Les Socialistes refusent leur soutien à Suisse sans armée

Christiane Brunner, présidente du PS, en discussion avec le secrétaire Reto Gamma et le président de l'USS Paul Rechsteiner. Keystone

Réunis samedi à Fribourg, les délégués du Parti socialiste suisse se sont prononcés par 80 voix contre 71 pour la liberté de vote lors du scrutin du 2 décembre sur l'initiative du GSsA pour une Suisse sans armée. Ils ont également donné un signal fort contre la loi sur le marché de l'électricité.

Ce contenu a été publié le 06 octobre 2001 - 18:25

«Nous sommes le parti des réformes radicales et non de l'abolition de l'armée», a déclaré le conseiller national schaffhousois Hans-Jürg Fehr en défendant la liberté de vote. Selon lui, le Parti socialiste est le seul opposant crédible à Armée 21 et il serait dommage de gaspiller ce capital de sérieux.

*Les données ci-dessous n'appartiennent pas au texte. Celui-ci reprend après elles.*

/-- Settles O22: by whether an error stands before, and if none does by the close's answer. -/
theorem closeEndsTheSessionAndCompletes : Obligations.CloseEndsTheSessionAndCompletes := by
  intro i s hp
  refine ⟨fun b he ha => ?_, fun c n he ha => ?_, fun code he hcode ha => ?_⟩
  · rw [exec_of_close_ok i hp ha, complete_of_no_err (s := (s.answered ..).endSession) he]
    rfl
  · rw [exec_of_close_fail i hp he ha, complete_of_err (code := .transportClose) rfl nofun]
    rfl
  · rw [exec_of_close_after_err i hp (by simp [he]) ha,
      complete_of_err (s := (s.record .close).endSession) he hcode]
    rfl

end Sys2Proof.Machine
end

section
/-! PROOF. A frame (spec/40_codec.md R131), and the one frame CHECK builds for a command (R142, R150 to R171). -/

namespace Sys2Proof.Machine

/-- Settles O1: the magic and the opcode are the three bytes in front of the parameters. -/
theorem frameIsMagicOpcodeParameters : Obligations.FrameIsMagicOpcodeParameters :=
  fun op p => ⟨rfl, frameOf_length op p⟩

theorem fits_nil (cfg : Config) : cfg.fits [] = true := by
  unfold Config.fits
  split <;> simp

section
variable {s : State} (hp : s.phase = .check)
include hp

/-- A well-formed command's frame list is its one frame (R142). -/
theorem exec_of_command {i : Instr} {op : Byte} {p : List Byte} {r : Bool}
    (hreq : i.request? s.cfg = some (.cmd op p r)) (hadm : s.cfg.admits op = true) (hfits : s.cfg.fits p = true) :
    exec i s = .next { s with frames := [frameOf op p], phase := .opening } := by
  have hclear : Request.refusal? s.cfg (.cmd op p r) = none := commandRefusal?_eq_none.mpr ⟨hadm, hfits⟩
  rw [exec_of_check hp, hreq]
  simp only [checkStep, hclear]
  rfl

/-- A listed opcode is admitted, so only the length of its parameters is left to check (R96). -/
theorem exec_of_listed {row : OpcodeRow} (hrow : row ∈ opcodeTable) {p : List Byte} (r : Bool)
    (hfits : s.cfg.fits p = true) :
    exec (row.build p r) s = .next { s with frames := [frameOf row.opcode p], phase := .opening } :=
  exec_of_command hp (request?_of_mem hrow s.cfg p r)
    (admits_iff.mpr (.inl (mem_listedOpcodes.mpr ⟨row, hrow, rfl⟩))) hfits

end

/-- Settles O10: the first ten rows of the opcode map, one by one. -/
theorem commandsZeroToNineBuildTheirFrame : Obligations.CommandsZeroToNineBuildTheirFrame := by
  intro s p r hp hfits
  have hrows : ∀ row ∈ opcodeTable.take 10,
      exec (row.build p r) s = .next { s with frames := [frameOf row.opcode p], phase := .opening } :=
    fun row hrow => exec_of_listed hp (List.mem_of_mem_take hrow) r hfits
  simpa [opcodeTable, frameOf] using hrows

/-- Settles O11: the other eleven rows. -/
theorem commandsFromTenHexBuildTheirFrame : Obligations.CommandsFromTenHexBuildTheirFrame := by
  intro s p r hp hfits
  have hrows : ∀ row ∈ opcodeTable.drop 10,
      exec (row.build p r) s = .next { s with frames := [frameOf row.opcode p], phase := .opening } :=
    fun row hrow => exec_of_listed hp (List.mem_of_mem_drop hrow) r hfits
  simpa [opcodeTable, frameOf] using hrows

Tête de file d'une forte minorité, la vice-présidente du PS Christine Goll s'est battue pour le «oui» à l'initiative pour une Suisse sans armée, comme le recommandait le comité directeur du parti. Plaidant dans le même sens, la conseillère nationale neuchâteloise Valérie Garbani a appelé au courage politique.

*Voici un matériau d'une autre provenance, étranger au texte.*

theorem State.dropped_of_stack {s : State} {below : List Word} {v : Word} (h : s.stack = below ++ [v]) :
    s.dropped 1 = { s with stack := below } := by
  simp [State.dropped, h]

theorem State.dropped_of_stack_two {s : State} {below : List Word} {y x : Word} (h : s.stack = below ++ [y, x]) :
    s.dropped 2 = { s with stack := below } := by
  simp [State.dropped, h]

/-- With a value on top, `withTop` gives it. -/
theorem State.withTop_of_stack {s : State} {below : List Word} {v : Word} (h : s.stack = below ++ [v]) (m : Mnemonic)
    (go : Word → Result) : s.withTop m go = go v := by
  rw [State.withTop, State.top_of_stack h, State.needDepth, State.check, if_neg]
  simp [h]

/-- With two values on top, `withTopTwo` gives them, second first. -/
theorem State.withTopTwo_of_stack {s : State} {below : List Word} {y x : Word} (h : s.stack = below ++ [y, x])
    (m : Mnemonic) (go : Word → Word → Result) : s.withTopTwo m go = go y x := by
  rw [State.withTopTwo, State.top_of_stack_two h, State.second_of_stack h, State.needDepth, State.check, if_neg]
  simp [h]

/-- Everything `withTop` can answer. -/
theorem State.withTop_cases {s t : State} {m : Mnemonic} {go : Word → Result} (h : s.withTop m go = .next t) :
    (s.stack.length < 1 ∧ t = s.raiseIn .stackUnderflow m) ∨
      ∃ below v, s.stack = below ++ [v] ∧ go v = .next t := by
  rcases State.needDepth_cases h with h' | ⟨hd, -⟩
  · exact .inl h'
  · obtain ⟨below, v, hs⟩ := exists_top hd
    exact .inr ⟨below, v, hs, by rwa [State.withTop_of_stack hs] at h⟩

/-- Everything `withTopTwo` can answer. -/
theorem State.withTopTwo_cases {s t : State} {m : Mnemonic} {go : Word → Word → Result}
    (h : s.withTopTwo m go = .next t) :
    (s.stack.length < 2 ∧ t = s.raiseIn .stackUnderflow m) ∨
      ∃ below y x, s.stack = below ++ [y, x] ∧ go y x = .next t := by
  rcases State.needDepth_cases h with h' | ⟨hd, -⟩
  · exact .inl h'
  · obtain ⟨below, y, x, hs⟩ := exists_top_two hd
    exact .inr ⟨below, y, x, hs, by rwa [State.withTopTwo_of_stack hs] at h⟩

/-! ### One inversion lemma per meaning -/

theorem execNop_cases {s t : State} (h : execNop s = .next t) : t = { s with ip := s.ip + 1 } :=
  (Host.Outcome.next.inj h).symm

theorem execPush_cases {s t : State} {v : Word} (h : execPush v s = .next t) :
    (s.cfg.cStack ≤ s.stack.length ∧ t = s.raiseIn .stackOverflow .push) ∨
      (s.stack.length < s.cfg.cStack ∧ t = { s with stack := s.stack ++ [v], ip := s.ip + 5 }) := by
  rcases State.needRoom_cases h with h' | ⟨hc, h⟩
  · exact .inl h'
  · exact .inr ⟨hc, (Host.Outcome.next.inj h).symm⟩

theorem execPop_cases {s t : State} (h : execPop s = .next t) :
    (s.stack.length < 1 ∧ t = s.raiseIn .stackUnderflow .pop) ∨
      ∃ below v, s.stack = below ++ [v] ∧ t = { s with stack := below, ip := s.ip + 1 } := by
  rcases State.withTop_cases h with h' | ⟨below, v, hs, h⟩
  · exact .inl h'
  · rw [State.dropped_of_stack hs] at h
    exact .inr ⟨below, v, hs, (Host.Outcome.next.inj h).symm⟩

L'initiative du GSsA sur une Suisse sans armée et surtout la Loi sur le marché de l'électricité (LME) ont donné lieu à un débat passionné. Les délégués se sont prononcés par 123 voix contre 60 contre la Loi. Ils décideront ultérieurement d'un mot d'ordre en bonne et due forme.

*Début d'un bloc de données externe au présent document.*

/-- Settles O54: past the program memory already reads zero, and canonical memory does not list a zero. -/
theorem trailingZerosChangeNothing : Obligations.TrailingZerosChangeNothing := by
  intro cfg p k
  have hpadding : ∀ c, 0 + p.length ≤ c → (Memory.writeBytes [] 0 p).read c = 0 := fun c hc => by
    rw [Memory.read_writeBytes_nil, if_neg (by omega)]
  rw [State.init, Memory.writeBytes_append,
    Memory.writeBytes_zeros (Memory.writeBytes_wf Memory.nil_wf 0 p) hpadding, State.init]

end Sys2Proof.Machine

/-! PROOFS. The statements about runs (R18, R36, R142, R164, R168 to R170). -/

namespace Sys2Proof.Machine

/-! ### Runs composed -/

/-- A run from a state that steps to itself stays there. -/
theorem run_of_fixed {s : State} (h : step s = .next s) (n : Nat) : run n s = .next s := by
  induction n with
  | zero => rfl
  | succ n ih => rw [run_succ_of_step h, ih]

/-- A run goes on from where an earlier one stopped. -/
theorem run_add {n : Nat} {s t : State} (h : run n s = .next t) (k : Nat) : run (n + k) s = run k t := by
  induction n generalizing s with
  | zero =>
    obtain rfl := Host.Outcome.next.inj h
    rw [Nat.zero_add]
  | succ n ih =>
    obtain ⟨u, hu, hrun⟩ := run_succ_cases h
    rw [Nat.succ_add, run_succ_of_step hu, ih hrun]

/-- A terminal state is the end of every run from it (R18). -/
theorem run_of_terminal {s : State} (h : s.Terminal) (n : Nat) : run n s = .next s :=
  run_of_fixed (step_of_idle fun he => h he.2) n

/-- Settles O15: a terminal core is idle, and `reset` answers the reset state whatever it is given. -/
theorem terminalIsFinal : Obligations.TerminalIsFinal :=
  ⟨fun _ n h => run_of_terminal h n, fun _ => ⟨rfl, rfl, rfl⟩⟩

/-- Settles O16: a core that was not started is idle. -/
theorem noStepBeforeStart : Obligations.NoStepBeforeStart := fun s n h =>
  run_of_fixed (step_of_idle fun he => absurd (h.symm.trans he.1) (by decide)) n

/-- Settles O57: the jump lies below `C_INST`, so its target is valid and `ip` is set to itself. -/
theorem selfLoopRunsForever : Obligations.SelfLoopRunsForever := by
  intro s rest he hdec n
  have hip : s.ip ≤ s.cfg.cInst := by
    have := State.fetch_fits hdec
    omega
  have hjump : exec (.jmp s.ip) s = .next s := (jmpEffect s s.ip).1 hip
  exact run_of_fixed ((step_of_instr he hdec).trans hjump) n

/-! ### The end of a run (R168, R170) -/

/-- A run that goes on past an end stays at it (R168). -/
theorem eq_of_run_past_end {s t u : State} {n k : Nat} (ht : run n s = .next t) (hterminal : t.Terminal)
    (hu : run (n + k) s = .next u) : t = u := by
  rw [run_add ht, run_of_terminal hterminal] at hu
  exact Host.Outcome.next.inj hu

Le comité directeur du PS ne voulait pas se prononcer sur la LME avant de débattre de l'ordonnance dont la procédure de consultation a commencé vendredi. Sous la pression de l'aile gauche, syndicale et romande, le débat sur un papier de position s'est finalement transformé en une bataille pour un quasi-mot d'ordre pour une votation pas encore agendée.

Bataille test

«Si nous ne menons pas cette bataille à quoi sert le PS», a dit le conseiller national jurassien Jean-Claude Rennwald. Selon lui, ne pas s'opposer à cette loi signifie que le PS renonce à se battre sur d'autres libéralisations, celles de l'eau, de la culture et de l'éducation, qui suivront.

«La LME sera un test pour d'autres dérégulations», lui a fait écho le conseiller national saint-Gallois Paul Rechsteiner, président de l'Union syndicale suisse.

Les défenseurs de la LME n'ont pas eu la partie aisée. «La LME ne décide pas s'il y aura libéralisation ou pas, mais si celle-ci se fera avec des garde-fous ou à la mode du far-west», a dit le conseiller national bernois Rudolf Strahm.

A l'unanimité

Les 185 délégués ont aussi décidé des mots d'ordre de quatre autres objets soumis au vote le 2 décembre. Ces recommandations n'ont pas soulevé les passions et se sont faites à l'unanimité.

Le PS prône donc le «oui» à la seconde initiative du GSsA en faveur d'un service civil, le «non» pour le frein à l'endettement, le «oui» à l'initiative pour un impôt sur les gains en capital et le «oui» à l'initiative «pour garantir l'AVS - taxer l'énergie et non le travail».

Volée de bois vert

Dans son discours d'ouverture, la présidente du PS Christiane Brunner a rappelé le sens des attentats du 11 septembre aux Etats- Unis et les extrémités auxquelles «le désespoir de n'être rien et la rage de s'en venger» peuvent conduire certains.

Elle a par ailleurs asséné une véritable volée de bois vert aux banques et à la droite de style zurichois. Selon elle, la droite est dépassée par la libéralisation qu'elle a voulue et appliquée sans relâche depuis dix ans.

Au cours d'une table ronde, les délégués ont stigmatisé l'»hypocrisie» et la «mauvaise foi» du Conseil fédéral et des partis bourgeois face aux sans-papiers. Ils ont adopté à l'unanimité une résolution exigeant notamment l'adoption d'un moratoire sur les arrestations et les expulsions des sans-papiers.